By VIVIAN YEE
© 2018 New York Times News Service
Sometimes we see him as other hotel guests would have seen him: as the tall gambler intent on the video poker machine across the casino floor, or as the customer standing in line in front of you at the gift shop, buying snacks, or as the guy you briefly glance at as he waits for you to get off the elevator — polite, unhurried, unmemorable.
Within a few days, he would use the arsenal he had moved upstairs in those suitcases to shoot and kill 58 people from his 32nd-floor suite at the Mandalay Bay Resort and Casino in Las Vegas.
These were Stephen Paddock’s final movements in the days before he opened fire from his hotel suite Oct. 1: an apparently relaxed solo vacation that, as surveillance footage obtained exclusively by The New York Times from MGM Resorts makes clear, was actually the methodically planned prelude to a massacre.
Over and over in the clips, Paddock is seen leaving the Mandalay Bay for his home in Mesquite, returning with a dark minivan loaded with suitcases. Over and over, valets take his keys; over and over, bellhops stack his luggage on gold carts, helping him transport at least 21 bags over the course of seven days. As they take the service elevator upstairs, Paddock chats with them.

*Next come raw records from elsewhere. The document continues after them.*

-- ==== Sys2Proof/Machine/Ferryman.lean ====
section
/-!
DEFINITION. Input agreement, the admission list, the berths and the Ferryman's checks (chapter 02).
-/
namespace Sys2Proof.Machine

/-! ### Arrival records (02 R62 to R64) -/

/-- A record taken at the cable die. A Deckhand write is posted by the active landing's Deckhand core, or by Landing A's
before roles are assigned (02 R68); classes 1 and 2 are sampled at the cut-off (R63). -/
def takeRecord (x : Option Side) (cls port stamp : Nat) (content : List Byte) (s : State) : State :=
  if cls < 3 || 7 < cls || (cls = 3 && x ≠ some s.lead) then s
  else
    let from_ := x.elim 2 Side.num
    { s with agree := { s.agree with
      waiting := s.agree.waiting ++ [{ cls := cls, port := port, stamp := stamp, from_ := from_, content := content,
                                       order := s.agree.nextOrder }],
      nextOrder := s.agree.nextOrder + 1 } }

/-- ARRIVAL_RECORD (02 R62). -/
def execArrivalRecord (at_ : Nat) (x : Option Side) (cls port stamp : Nat) (content : List Byte) (s : State) :
    Host.Outcome State Fault Refusal :=
  .next (takeRecord x cls port stamp content (advance at_ s))

/-! ### The cut-off (02 R64 to R66) -/

/-- A record that has waited one cut-off of list `k`. -/
def Arrival.waitedIn (r : Arrival) (k : Nat) : Bool := if k = 0 then r.w0 else r.w1

/-- A record marked as waiting in the lists of `ks`. -/
def Arrival.setWaited (r : Arrival) (ks : List Nat) : Arrival :=
  { r with w0 := r.w0 || ks.contains 0, w1 := r.w1 || ks.contains 1 }

/-- An agreed input already admitted by list `k`. -/
def Agreed.doneIn (e : Agreed) (k : Nat) : Bool := if k = 0 then e.d0 else e.d1

/-- An agreed input marked as admitted by the lists of `ks`. -/
def Agreed.setDone (e : Agreed) (ks : List Nat) : Agreed := { e with d0 := e.d0 || ks.contains 0, d1 := e.d1 || ks.contains 1 }

/-- A paired class (02 R63). -/
def pairedClass (c : Nat) : Bool := 5 ≤ c && c ≤ 7

/-- A landing whose records are not waited for (02 R65). -/
def notPairing (s : State) (x : Side) : Bool :=
  !s.powered x || match s.role x with
    | .unsync | .outOfService | .quarantined => true
    | .none => s.assigned
    | _ => false

/-- The earliest waiting record of a class and port from one landing. -/
def earliest (cls port from_ : Nat) (rs : List Arrival) : Option Arrival :=
  (rs.filter (fun r => r.cls == cls && r.port == port && r.from_ == from_)).foldl
    (fun b r => match b with
      | none => some r
      | some q => if r.stamp < q.stamp || (r.stamp = q.stamp && r.order < q.order) then some r else some q) none

/-- The pair of two records: the smaller stamp, the later arrival, the active landing's content, `DIFFER` where the contents
differ (02 R64 to R66). Log entry 37 (DEDUCED, unsafe). -/
def pairOf (lead : Side) (ra rb : Arrival) : Ready :=
  let c := if lead = .A then ra.content else rb.content
  { cls := ra.cls, port := ra.port, stamp := min ra.stamp rb.stamp, content := c, order := max ra.order rb.order,
    flags := if ra.content = rb.content then 0 else 1 }

/-- Records that wait no longer, and the input they make, agreed for both lists (02 R61, R64). -/
def settleInput (orders : List Nat) (r : Ready) (s : State) : State :=
  { s with agree := { s.agree with
    waiting := s.agree.waiting.filter (fun q => !orders.contains q.order), inputs := s.agree.inputs ++ [{ input := r }] } }

/-- The pairs of one class and port taken (02 R64): at most `n`, those with an agreed stamp before the cut-off. -/
def takePairs (cut cls port : Nat) : Nat → State → State
  | 0, s => s
  | n + 1, s =>
    match earliest cls port 0 s.agree.waiting, earliest cls port 1 s.agree.waiting with
    | some ra, some rb =>
      if ra.stamp ≤ rb.stamp + 2000 && rb.stamp ≤ ra.stamp + 2000 && min ra.stamp rb.stamp < cut then
        let p := pairOf s.lead ra rb
        let s := settleInput [ra.order, rb.order] p s
        takePairs cut cls port n (if p.flags = 1 then raise (.landing s.lead.other) 0x0151 (cls * 256 + port) s else s)
      else s
    | _, _ => s

/-- A record taken alone, with the flags given. -/
def aloneOf (r : Arrival) (flags : Nat) : Ready :=
  { cls := r.cls, port := r.port, stamp := r.stamp, content := r.content, order := r.order, flags := flags }

/-- The records left after pairing (02 R64, R65), in turn: an unpaired class is taken, a paired class is taken at once while the other
landing takes no part, after one wait with `SINGLE`, and waits otherwise; a record taken alone lets the next of its class and port pair.
Log entry 37 (DEDUCED, unsafe). -/
def takeRest (k : Nat) (ks : List Nat) (cut : Nat) : List Arrival → State → State
  | [], s => s
  | r :: t, s =>
    if cut ≤ r.stamp || !s.agree.waiting.any (fun q => q.order = r.order) then takeRest k ks cut t s
    else
      let other := if r.from_ = 0 then Side.B else Side.A
      let again := fun (s : State) => takePairs cut r.cls r.port s.agree.waiting.length s
      if !pairedClass r.cls then takeRest k ks cut t (settleInput [r.order] (aloneOf r 0) s)
      else if notPairing s other then takeRest k ks cut t (again (settleInput [r.order] (aloneOf r 0) s))
      else if r.waitedIn k then
        takeRest k ks cut t (again (raise (.landing other) 0x0150 (r.cls * 256 + r.port) (settleInput [r.order] (aloneOf r 2) s)))
      else
        let w := s.agree.waiting.map (fun q => if q.order = r.order then q.setWaited ks else q)
        takeRest k ks cut t { s with agree := { s.agree with waiting := w } }

/-- The class and port pairs of the waiting records of the paired classes. -/
def pairKeys (rs : List Arrival) : List (Nat × Nat) :=
  ((rs.filter (fun r => pairedClass r.cls)).map (fun r => (r.cls, r.port))).eraseDups

/-- Every class and port paired. -/
def pairAll (cut : Nat) : List (Nat × Nat) → State → State
  | [], s => s
  | c :: t, s => pairAll cut t (takePairs cut c.1 c.2 s.agree.waiting.length s)

/-- The admission order (02 R66): class, port, agreed stamp, arrival. -/
def before (a b : Ready) : Bool :=
  a.cls < b.cls || (a.cls = b.cls && (a.port < b.port || (a.port = b.port &&
    (a.stamp < b.stamp || (a.stamp = b.stamp && a.order < b.order)))))

/-- An entry put in its place in the admission order. -/
def putReady (r : Ready) : List Ready → List Ready
  | [] => [r]
  | q :: t => if before r q then r :: q :: t else q :: putReady r t

/-- A list in the admission order. -/
def sortReady : List Ready → List Ready
  | [] => []
  | r :: t => putReady r (sortReady t)

/-- The bytes an entry's content takes: content offsets are multiples of 8 (02 R68). -/
def contentSize (r : Ready) : Nat := (r.content.length + 7) / 8 * 8

/-- The entries admitted in order up to the first that does not fit, and the rest (02 R66). -/
def fitReady (maxBytes : Nat) : List Ready → Nat → Nat → List Ready × List Ready
  | [], _, _ => ([], [])
  | r :: t, n, b =>
    if n < 256 && b + contentSize r ≤ maxBytes then
      let p := fitReady maxBytes t (n + 1) (b + contentSize r)
      (r :: p.1, p.2)
    else ([], r :: t)

/-- The content limit of a crossing period code (02 R66). -/
def contentLimit (code : Nat) : Nat := 16384 * 2 ^ code

/-- The landings a list serves. -/
def listSides (dst : TickTo) : List Side :=
  match dst with
  | .both => [.A, .B]
  | .one x => [x]

/-- The list that a cut-off builds: a landing's own, or the leading landing's for both (02 R61). -/
def listNum (s : State) (dst : TickTo) : Nat :=
  match dst with
  | .both => s.lead.num
  | .one x => x.num

/-- The landing whose manifest sets a list's capacity (02 R61, R66). -/
def listSide (s : State) (dst : TickTo) : Side :=
  match dst with
  | .both => s.lead
  | .one x => x

/-- The period code of the crossing that a list of landing `x` is for: its manifest's, one that starts at the coming tick included, or the
running tick's. -/
def listPeriod (s : State) (x : Side) : Nat :=
  let f := (s.ld x).fmn
  if f.startAt = some (f.crossing + 1) then imgPeriod (f.next.getD f.img)
  else if f.loaded then imgPeriod f.img
  else if (s.grid x).period = 500000 then 2 else if (s.grid x).period = 250000 then 1 else 0

/-- The deferral counted and reported on one landing (02 R66, R97, R104). -/
def noteDeferred (x : Side) (fresh all : Nat) (s : State) : State :=
  let s := s.modLd x (fun l => { l with fmn := { l.fmn with deferred := satAdd 0xFFFFFFFF l.fmn.deferred fresh } })
  if 0 < all then raisePerCrossing x 0x0152 all 0 s else s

They have no idea that the suitcases they are so conscientiously carrying are full of guns and ammunition.
Toward the end of the footage, two guests carrying shiny plastic inner tubes get off the elevator, padding out in flip-flops. Paddock pauses to let them off, then gets on.
It is the afternoon of Sept. 30. They seem to be on their way to the pool. He is on his way upstairs, where his guns await.